In [1]:
# TF-IDF example -- can be run independently

# imports and set up logging
import gensim 
import logging
import glob, os
import nltk
from nltk import word_tokenize
from pprint import pprint
from gensim.corpora import Dictionary
from gensim.models import TfidfModel
logging.basicConfig(format='%(asctime)s : %(levelname)s : %(message)s', level=logging.INFO)

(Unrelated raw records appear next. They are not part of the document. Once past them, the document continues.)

-- ==== Sys2Proof/Machine/Walk.lean ====
section
/-! DEFINITION. Page walks, the device fault table, page requests, invalidations and instruction fetch (R55, R56, R71 to R73, R209,
R268 to R277, R299, R421). -/
namespace Sys2Proof.Machine

/-! ## Walks through a chiplet's walk cache (R269, R273) -/

/-- The bits of an address that a table entry of a level stands for. -/
def walkPrefix (va lv : Nat) : Nat := va / 2 ^ (3 + 9 * lv)

/-- A walk cache with an entry added, in place of its least recently used where it is full. -/
def walkAdd (l : List WalkEntry) (e : WalkEntry) : List WalkEntry :=
  if l.length < 1024 then l ++ [e]
  else (l.eraseP fun x => x.used == l.foldl (fun b y => min b y.used) e.used) ++ [e]

/-- The walk of the levels from `lv` down, with the table entries that a chiplet's walk cache holds (R269, R273): what it finds, or the
table entry whose bytes it lacks of those that it has `seen`. A unit that walks without a walker reads them at their home. -/
def State.walkCached (s : State) (chip ctx va : Nat) (seen : Option (List (Nat × Nat))) (base : Nat) : Nat → State × Except Nat WalkResult
  | 0 => (s, .ok .malformed)
  | lv + 1 =>
    let cache := tgetD s.walkCache chip []
    let mine (e : WalkEntry) : Bool := e.ctx == ctx && e.level == lv + 1 && e.pfx == walkPrefix va (lv + 1)
    match cache.find? mine with
    | some e =>
      let used := cache.map fun x => if mine x then { x with used := s.time } else x
      State.walkCached { s with walkCache := tset s.walkCache chip used } chip ctx va seen e.table lv
    | none =>
      let index := if lv == 3 then fld va 51 39 else fld va (12 + 9 * lv + 8) (12 + 9 * lv)
      let at' := base + 8 * index
      let (s, got) := match seen with
        | none => let (s, bs) := s.readNow at' 8; (s, some (leNat bs))
        | some l => (s, (l.find? fun (x : Nat × Nat) => x.1 == at').map Prod.snd)
      match got with
      | none => (s, .error at')
      | some pte =>
        if !pte.testBit 0 then (s, .ok .fault)
        else if lv == 0 || fld pte 10 9 != 0 then
          if lv == 3 then (s, .ok .malformed)
          else match leafOf ctx va (lv + 1) pte with
            | some e => (s, .ok (.leaf e at'))
            | none => (s, .ok .malformed)
        else
          let e : WalkEntry := { ctx := ctx, level := lv + 1, pfx := walkPrefix va (lv + 1), table := fld pte 49 12 * 4096, used := s.time }
          State.walkCached { s with walkCache := tset s.walkCache chip (walkAdd cache e) } chip ctx va seen e.table lv

/-- The walk of a context's table for an address by a walker of a chiplet, with the entries that it has seen. -/
def State.walkSeen (s : State) (chip ctx va : Nat) (seen : Option (List (Nat × Nat))) : State × Except Nat WalkResult :=
  s.walkCached chip ctx va seen (fld (s.ctxAt ctx).ptb.toNat 49 16 * 65536) 4

/-- The walk of a context's table for an address that a copy engine makes. -/
def State.walkBy (s : State) (chip ctx va : Nat) : State × WalkResult :=
  match s.walkSeen chip ctx va none with
  | (s, .ok r) => (s, r)
  | (s, .error _) => (s, .malformed)

/-! ## Faults of fragments and of engine operations (R274, R421) -/

/-- What an operation's fault records (R421): its group's identifiers. -/
def State.opRecord (s : State) (o : EngineOp) (cause : Nat) : Record :=
  { s.groupRecord o.core o.slot { uid := o.guid, team := o.team, gix := o.gix } cause with pc := o.pc.toNat }

/-- A fault that an engine operation meets after its issue aborts the fault domain of its team, with a record (R421), or of
the grid whose copy schedule it serves (R121). -/
def State.opAbort (s : State) (id cause sub addr info : Nat) (wr : Bool) : State :=
  match tget? s.ops id with
  | none => s
  | some o =>
    let r := s.opRecord o cause
    let close' (s : State) : State := { s with ops := tmod s.ops id fun o => { o with ended := true, stalled := false } }
    match o.kind with
    | .sched grid _ _ _ _ _ _ => close' (s.abortDomain o.ctx (s.gridAt grid).eff.fdid)
    | _ => (close' (s.abortTeam o.team)).post { r with flags := 2 + 8 + (if wr then 16 else 0), sub := sub, addr := addr, info := info }

/-- Whether a walk is for a copy schedule, whose translation faults abort its grid's domain at once (R121). -/
def State.forSchedule (s : State) (w : Walk) : Option Nat :=
  w.op.bind fun id => match tget? s.ops id with
    | some o => (match o.kind with | .sched _ _ _ _ _ _ _ => some id | _ => none)
    | none => none

/-- A walk's fragment, where it still waits for it. -/
def State.walker? (s : State) (key entry : Nat) : Option (Group × Frag) :=
  match s.frag? (key / 128) (key % 128) entry with
  | some (g, f) => if f.wait == .walk || f.wait.pageFault then some (g, f) else none
  | none => none

/-- The kind of access of a walk: 0 a read, 1 a write, 2 a fetch. -/
def Walk.kind (w : Walk) : Nat := if w.fetch then 2 else if w.write then 1 else 0

/-- The fault count of a fragment after a fault at an address (R274): it rises on the same page and restarts on another. -/
def Frag.fault (f : Frag) (lane va kind : Nat) : Frag :=
  { f with faultVa := va, faultLane := lane, faultKind := kind
           faultRun := if f.faultVa / 4096 == va / 4096 && f.faultRun != 0 then f.faultRun + 1 else 1 }

/-- The trap of a fragment at the address that it faulted at. -/
def Frag.faultTrap (f : Frag) (cause sub info : Nat) : Trap :=
  { cause := cause, sub := sub, lane := f.faultLane, addr := BitVec.ofNat 64 f.faultVa, info := BitVec.ofNat 32 info
    wr := f.faultKind == 1, fetch := f.faultKind == 2 }

/-- A fragment that waits for a translation traps (R247). -/
def State.trapWaiter (s : State) (key entry cause sub info : Nat) : State :=
  match s.walker? key entry with
  | none => s
  | some (_, f) => (s.setWait (key / 128) (key % 128) entry .none).trapTo (key / 128) (key % 128) entry (f.faultTrap cause sub info) f.pc

/-- A waiting fragment issues its instruction again, or a stalled operation goes on. -/
def State.retryWaiters (s : State) (frags : List (Nat × Nat)) (ops : List Nat) (mine : Wait) : State :=
  let s := frags.foldl (fun s (key, entry) =>
    match s.walker? key entry with
    | some (_, f) => if f.wait == mine then s.setWait (key / 128) (key % 128) entry .none else s
    | none => s) s
  ops.foldl (fun s id => { s with ops := tmod s.ops id fun o => { o with stalled := false } }) s

/-- A fault's place in the record of its fragment or operation; the fourth in a row on a page traps instead (R72, R274). -/
def State.noteFault (s : State) (w : Walk) (lane va sub : Nat) : State × Bool :=
  match w.frag, w.op with
  | some (key, entry), _ =>
    match s.walker? key entry with
    | none => (s, false)
    | some (g, f) =>
      let f' := f.fault lane va w.kind
      let s := s.setGroup (key / 128) (key % 128) { g with split := tset g.split entry f' }
      if f'.faultRun ≥ 4 then (s.trapWaiter key entry 7 sub 0, false) else (s, true)
  | none, some id => ({ s with ops := tmod s.ops id fun o => { o with stalled := true, page := va, pageWr := w.write } }, (tget? s.ops id).isSome)
  | none, none => (s, false)

/-- The fragment of a walk waits for something else. -/
def State.walkWait (s : State) (w : Walk) (x : Wait) : State :=
  match w.frag with
  | some (key, entry) => s.setWait (key / 128) (key % 128) entry x
  | none => s

/-- Whether what a queued fault was for still waits. -/
def State.walkLives (s : State) (w : Walk) : Bool :=
  match w.frag, w.op with
  | some (key, entry), _ => (match s.walker? key entry with | some (_, f) => f.wait == .dftQueue | none => false)
  | none, some id => (match tget? s.ops id with | some o => o.stalled && !o.ended | none => false)
  | none, none => false

/-! ## The device fault table (R274, R275) -/

/-- Whether a DFT entry's access bits cover an access. -/
def DftEntry.covers (d : DftEntry) (w : Walk) (va : Nat) : Bool :=
  d.ctx == w.ctx && d.page == va / 4096 && (if w.fetch then d.x else if w.write then d.w && (!w.both || d.r) else d.r)

/-- A waiter joins a DFT entry. -/
def State.joinDft (s : State) (e : Nat) (w : Walk) : State :=
  let s := { s with dft := tmod s.dft e fun d =>
    { d with waiters := d.waiters ++ w.frag.toList, ops := d.ops ++ w.op.toList } }
  s.walkWait w (.dft e)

# directory containing all source texts for training the model 
data_dir="../corpus"
os.chdir(data_dir)

lemmatized_corpus = []   
original_corpus = []     

tfdocuments = []
for filename in glob.glob("*.txt"):
    filedata = open(filename, 'r').read()
    tfdocuments.append(filedata)

print("Number of documents: " + str(len(tfdocuments)))
    
for xdoc in tfdocuments:               
    tokens = word_tokenize(xdoc)     
    lemmas = [nltk.stem.WordNetLemmatizer().lemmatize(token.lower()) for token in tokens]
    lemmatized_corpus.append(lemmas)    
    original_corpus.append(tokens)    

dictionary = Dictionary(lemmatized_corpus)   # Build the dictionary

# Convert to vector corpus
vectors = [dictionary.doc2bow(text) for text in lemmatized_corpus]

# Build TF-IDF model
tfidf = TfidfModel(vectors)

Number of documents: 42


2019-05-06 17:02:46,505 : INFO : adding document #0 to Dictionary(0 unique tokens: [])
2019-05-06 17:02:47,008 : INFO : built Dictionary(23341 unique tokens: ['!', '(', ')', ',', '.']...) from 42 documents (total 1087136 corpus positions)
2019-05-06 17:02:47,412 : INFO : collecting document frequencies
2019-05-06 17:02:47,413 : INFO : PROGRESS: processing document #0
2019-05-06 17:02:47,455 : INFO : calculating IDF weights for 42 documents and 23340 features (131075 matrix non-zeros)


In [2]:
# Get TF-IDF weights
weights = tfidf[vectors[0]]

# Get terms from the dictionary and pair with weights
weights = [(dictionary[pair[0]], pair[1]) for pair in weights]

pprint(sorted(weights, key=lambda weights: weights[1], reverse=True)[1:50])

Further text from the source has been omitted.